En poursuivant votre navigation sur ce site, vous acceptez l'utilisation de cookies. En savoir plusFermer
Actu-Environnement

Espèces envahissantes : lancement d'un réseau européen d'information

Biodiversité  |    |  Sophie Fabrégat Actu-Environnement.com

Le Centre commun de recherche (JRC) a lancé le 14 septembre le réseau européen d'information sur les espèces exotiques (EASIN – European Alien Species Information Network), afin d'identifier les espèces qui pourraient constituer une menace pour les écosystèmes locaux, la santé humaine et l'économie, en se développant rapidement.

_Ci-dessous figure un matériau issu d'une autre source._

/-- The cycles of the slot after `n` slots. -/
theorem runFor_slot_after {n : Nat} (hf : Sends f p L B s) (hrun : runFor f (n * p.slotTicks) s = .next t)
    (ht : AtBoundary p s n t) (he : s.cursor + n ≠ L)
    (hports : ∀ j < p.slotTicks,
      (s.portsAt (n * p.slotTicks + j)).rst = false ∧ (s.portsAt (n * p.slotTicks + j)).waitFault = false)
    {k : Nat} (h1 : 1 ≤ k) (hle : k ≤ p.slotTicks) :
    ∃ u, runFor f (n * p.slotTicks + k) s = .next u ∧ InSlot p (B (s.cursor + n)) t k u ∧
      traceFor f (n * p.slotTicks + k) s = traceFor f (n * p.slotTicks) s ++ [B (s.cursor + n)] := by
  have hslotports (j : Nat) (hj : j < p.slotTicks) :
      (t.portsAt j).rst = false ∧ (0 < j → (t.portsAt j).waitFault = false) := by
    rw [ht.portsAt]
    exact (hports j hj).imp_right fun h _ => h
  obtain ⟨u, hslotrun, hslot, htrace⟩ := runFor_slot (hf.continues ht.toContinues) ht.state_eq ht.slotcnt_eq
    (ht.cursor_eq.trans_ne he) ht.cancel_eq hslotports h1 hle
  rw [ht.cursor_eq] at hslot htrace
  exact ⟨u, (runFor_add hrun).trans hslotrun, hslot, by rw [traceFor_add hrun, htrace]⟩

/-- In the next `n` cycles nothing comes that ends a session: no reset, no wait fault, no CANCEL. -/
def Quiet (s : State) (n : Nat) : Prop :=
  ∀ j < n, (s.portsAt j).rst = false ∧ (s.portsAt j).waitFault = false ∧ (s.portsAt j).presentsCancel = false

theorem Quiet.mono {m n : Nat} (h : Quiet s n) (hle : m ≤ n) : Quiet s m := fun j hj => h j (hj.trans_le hle)

/-- `n` quiet slots send the next `n` symbols (42_scheduler.md R151, R156). -/
theorem runFor_slots (hp : p.Ok) (hf : Sends f p L B s) (hs : AtBoundary p s 0 s) {n : Nat} (hn : s.cursor + n ≤ L)
    (hquiet : Quiet s (n * p.slotTicks)) :
    ∃ t, runFor f (n * p.slotTicks) s = .next t ∧ AtBoundary p s n t ∧
      traceFor f (n * p.slotTicks) s = (List.range n).map fun i => B (s.cursor + i) := by
  induction n with
  | zero => exact ⟨s, by rw [Nat.zero_mul, runFor], hs, by rw [Nat.zero_mul, traceFor, List.range_zero, List.map_nil]⟩
  | succ n ih =>
    obtain ⟨hticks, -, -⟩ := hp
    rw [Nat.succ_mul] at hquiet ⊢
    obtain ⟨t, hrun, ht, htrace⟩ := ih (Nat.le_of_succ_le hn) (hquiet.mono (Nat.le_add_right _ _))
    have hslotports (j : Nat) (hj : j < p.slotTicks) := hquiet (n * p.slotTicks + j) (Nat.add_lt_add_left hj _)
    obtain ⟨u, hslotrun, hslot, hslottrace⟩ := runFor_slot_after hf hrun ht (Nat.ne_of_lt hn)
      (fun j hj => (hslotports j hj).imp_right And.left) hticks le_rfl
    refine ⟨u, hslotrun, ht.next hslot fun j hj => (hslotports j hj).2.2, ?_⟩
    rw [hslottrace, htrace, List.range_succ, List.map_append, List.map_singleton]

/-- In every cycle of `n` quiet slots the session runs: the cycles by quotient and remainder (42_scheduler.md R156). -/
theorem running_in_slots (hp : p.Ok) (hf : Sends f p L B s) (hs : AtBoundary p s 0 s) {n : Nat} (hn : s.cursor + n ≤ L)
    (hquiet : Quiet s (n * p.slotTicks)) {k : Nat} (hk : k ≤ n * p.slotTicks) :
    ∃ u, runFor f k s = .next u ∧ u.state = .running := by
  obtain ⟨q, r, hr, rfl⟩ : ∃ q r, r < p.slotTicks ∧ k = q * p.slotTicks + r :=
    ⟨k / p.slotTicks, k % p.slotTicks, Nat.mod_lt _ hp.1, (Nat.div_add_mod' _ _).symm⟩
  have hq : q ≤ n := Nat.le_of_mul_le_mul_right ((Nat.le_add_right _ _).trans hk) hp.1
  obtain ⟨t, hrun, ht, -⟩ := runFor_slots hp hf hs (n := q) (by omega) (hquiet.mono ((Nat.le_add_right _ _).trans hk))
  rcases Nat.eq_zero_or_pos r with rfl | hr0
  · exact ⟨t, hrun, ht.state_eq⟩
  · have hq' : q + 1 ≤ n := Nat.lt_of_mul_lt_mul_right ((Nat.lt_add_of_pos_right hr0).trans_le hk)
    have hlast : q * p.slotTicks + p.slotTicks ≤ n * p.slotTicks := by
      rw [← Nat.succ_mul]
      exact Nat.mul_le_mul_right _ hq'
    obtain ⟨u, hslotrun, hslot, -⟩ := runFor_slot_after hf hrun ht (by omega)
      (fun j hj => (hquiet _ (by omega)).imp_right And.left) hr0 hr.le
    exact ⟨u, hslotrun, hslot.state_eq⟩

/-! ### Whole sessions -/

/-- When all symbols are sent the session is Completed (42_scheduler.md R151, R156). -/
theorem runFor_completed (hp : p.Ok) (hf : Sends f p L B s) (hs : AtBoundary p s 0 s) (hc : s.cursor = 0)
    (hquiet : Quiet s (L * p.slotTicks)) (hrst : (s.portsAt (L * p.slotTicks)).rst = false) :
    ∃ t, runFor f (L * p.slotTicks + 1) s = .next t ∧ t.state = .completed ∧ t.cursor = L ∧ t.act = false ∧
      traceFor f (L * p.slotTicks + 1) s = (List.range L).map B ++ [false] := by
  obtain ⟨t, hrun, ht, htrace⟩ := runFor_slots hp hf hs (by omega) hquiet
  simp only [hc, Nat.zero_add] at htrace
  have hend : t.cursor = L := by rw [ht.cursor_eq, hc, Nat.zero_add]
  have hfin : f t = .next ((t.taken p).finish .completed) :=
    (hf.continues ht.toContinues).self.trans
      (cycle_finComplete (ht.toContinues.ports ▸ hrst) ht.state_eq ht.slotcnt_eq hend)
  exact ⟨_, runFor_succ_next hrun hfin, rfl, hend, rfl, by rw [traceFor_succ hrun hfin, htrace]; rfl⟩

/-- Settles O58: `m - 1` quiet slots, the slot in which the CANCEL comes, and FIN_CANCEL at its end. -/
theorem cancelledSessionSendsAPrefix : Obligations.CancelledSessionSendsAPrefix := by
  intro p hp L B s m hr hc hz hk h1 hm hports hbefore hcancel
  obtain ⟨n, rfl⟩ : ∃ n, m = n + 1 := ⟨m - 1, (Nat.sub_add_cancel h1).symm⟩
  obtain ⟨j, hj, hj', hpresent⟩ := hcancel
  simp only [Nat.add_sub_cancel, Nat.succ_mul] at hports hbefore hj hj' ⊢
  have hf := sends_stepGeneric p L B s
  have hquiet : Quiet s (n * p.slotTicks) := fun i hi =>
    ⟨(hports i (by omega)).1, (hports i (by omega)).2, hbefore i hi⟩
  obtain ⟨t, hrun, ht, htrace⟩ := runFor_slots hp hf (atBoundary_self hr hz hk) (by omega) hquiet
  obtain ⟨u, hslotrun, hslot, hslottrace⟩ := runFor_slot_after hf hrun ht (by omega)
    (fun i hi => hports _ (by omega)) hp.1 le_rfl
  simp only [hc, Nat.zero_add] at htrace hslottrace
  have hcursor : u.cursor = n + 1 := by rw [hslot.cursor_eq, ht.cursor_eq, hc, Nat.zero_add]
  have hpending : u.cancel = true := by
    refine hslot.cancel_iff.2 ⟨j - n * p.slotTicks, by omega, ?_⟩
    rwa [ht.portsAt, Nat.add_sub_cancel' hj]
  have hlater := ht.toContinues.trans hslot.toContinues
  have hfin : stepGeneric p L B u = .next ((u.taken p).finish .cancelled) :=
    cycle_finCancel (hlater.ports ▸ (hports _ le_rfl).1) hslot.state_eq (hslot.slotcnt_eq.trans (Nat.sub_self _))
      (by omega) hpending
  refine ⟨⟨_, runFor_succ_next hslotrun hfin, rfl, hcursor, rfl⟩, ?_⟩
  rw [traceFor_succ hslotrun hfin, hslottrace, htrace, List.range_succ, List.map_append, List.map_singleton]
  rfl

/-- An accepted START leaves a session at its first boundary, with the Transmission Frame of the message before it and
no event (41_commands.md R123, 42_scheduler.md R156). -/
theorem boundary_after_start (hl : s.len ≤ p.msgMax) (hrst : s.ports.rst = false) (hstart : s.startsSession)
    (h : stepAt p s = .next t) :
    AtBoundary p t 0 t ∧ t.cursor = 0 ∧ Sends (stepAt p) p (seqLen s) (frameSymbol s) t ∧ eventOf t = [] := by
  obtain rfl := stepAt_start hrst hstart h
  exact ⟨atBoundary_self rfl rfl rfl, rfl, sends_stepAt hl, rfl⟩

/-- Settles O57: the cycle of the START, then the slots of the Transmission Frame, then FIN_COMPLETE. -/
theorem completedSessionSendsTheTransmissionFrame : Obligations.CompletedSessionSendsTheTransmissionFrame := by
  intro p hp s hinv hi hl hrst hs hlater
  rw [portsAt_zero] at hrst hs
  obtain ⟨v, hv⟩ := stepAt_next hinv.len_le
  obtain ⟨hboundary, hstart, hf, hevent⟩ :=
    boundary_after_start hinv.len_le hrst ⟨hs, hi, Nat.one_le_iff_ne_zero.1 hl⟩ hv
  have hports (j : Nat) (hj : j ≤ seqLen s * p.slotTicks) := stepAt_portsAt hv j ▸ hlater (j + 1) (by omega) (by omega)
  have hquiet : Quiet v (seqLen s * p.slotTicks) := fun j hj => hports j hj.le
  obtain ⟨t, hrun, ht, hc, hact, htrace⟩ := runFor_completed hp hf hboundary hstart hquiet (hports _ le_rfl).1
  refine ⟨fun i hi => ?_, fun k h1 hk => ?_, ⟨t, ?_, ht, hc, hact⟩, ?_⟩
  · obtain ⟨u, hurun, hu, -⟩ :=
      runFor_slots hp hf hboundary (n := i) (by omega) (hquiet.mono (Nat.mul_le_mul_right _ hi))
    refine ⟨u, ?_, hu.state_eq, by rw [hu.cursor_eq, hstart, Nat.zero_add], hu.slotcnt_eq⟩
    rw [Nat.add_comm, runFor_first hv, hurun]
  · obtain ⟨k, rfl⟩ : ∃ j, k = j + 1 := ⟨k - 1, (Nat.sub_add_cancel h1).symm⟩
    rw [runFor_first hv]
    exact running_in_slots hp hf hboundary (n := seqLen s) (by omega) hquiet (by omega)
  · rw [Nat.add_comm 2, runFor_first hv, hrun]
  · rw [show 2 + seqLen s * p.slotTicks = 1 + (seqLen s * p.slotTicks + 1) by omega, traceFor_add (runFor_first hv 0),
      traceFor_one hv, hevent, List.nil_append, htrace, map_frameSymbol]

Près de 16.000 espèces exotiques sont répertoriées sur le territoire européen. "Si la plupart de ces espèces ne présentent pas actuellement de risque significatif pour leur nouvel environnement, certaines en revanche s'y adaptent tellement bien qu'elles deviennent envahissantes, cessant ainsi d'être une curiosité biologique pour devenir une menace réelle pour les écosystèmes locaux, les cultures et le bétail, et compromettant la santé de notre environnement et notre bien-être social", indique la Commission européenne dans un communiqué. L'impact économique des espèces envahissantes, qui représentent 10 à 15 % des espèces exotiques actuellement répertoriées, est estimé à 12 milliards € par an.

L'EASIN répertorie les informations provenant de plus de 40 bases de données en ligne afin d'établir une cartographie des aires de répartition des espèces envahissantes et une classification biologique des espèces exotiques (milieu de vie, voies d'introduction…). "Les utilisateurs de l'EASIN peuvent examiner [gratuitement] et cartographier les informations géoréférencées sur les espèces envahissantes provenant des bases de données en ligne suivantes: le GBIF (Global Biodiversity Information Facility), le GISIN (Global Invasive Species Information Network) et le REABIC (Regional Euro-Asian Biological Invasions Centre). D'autres sources de données seront incluses au cours des années à venir".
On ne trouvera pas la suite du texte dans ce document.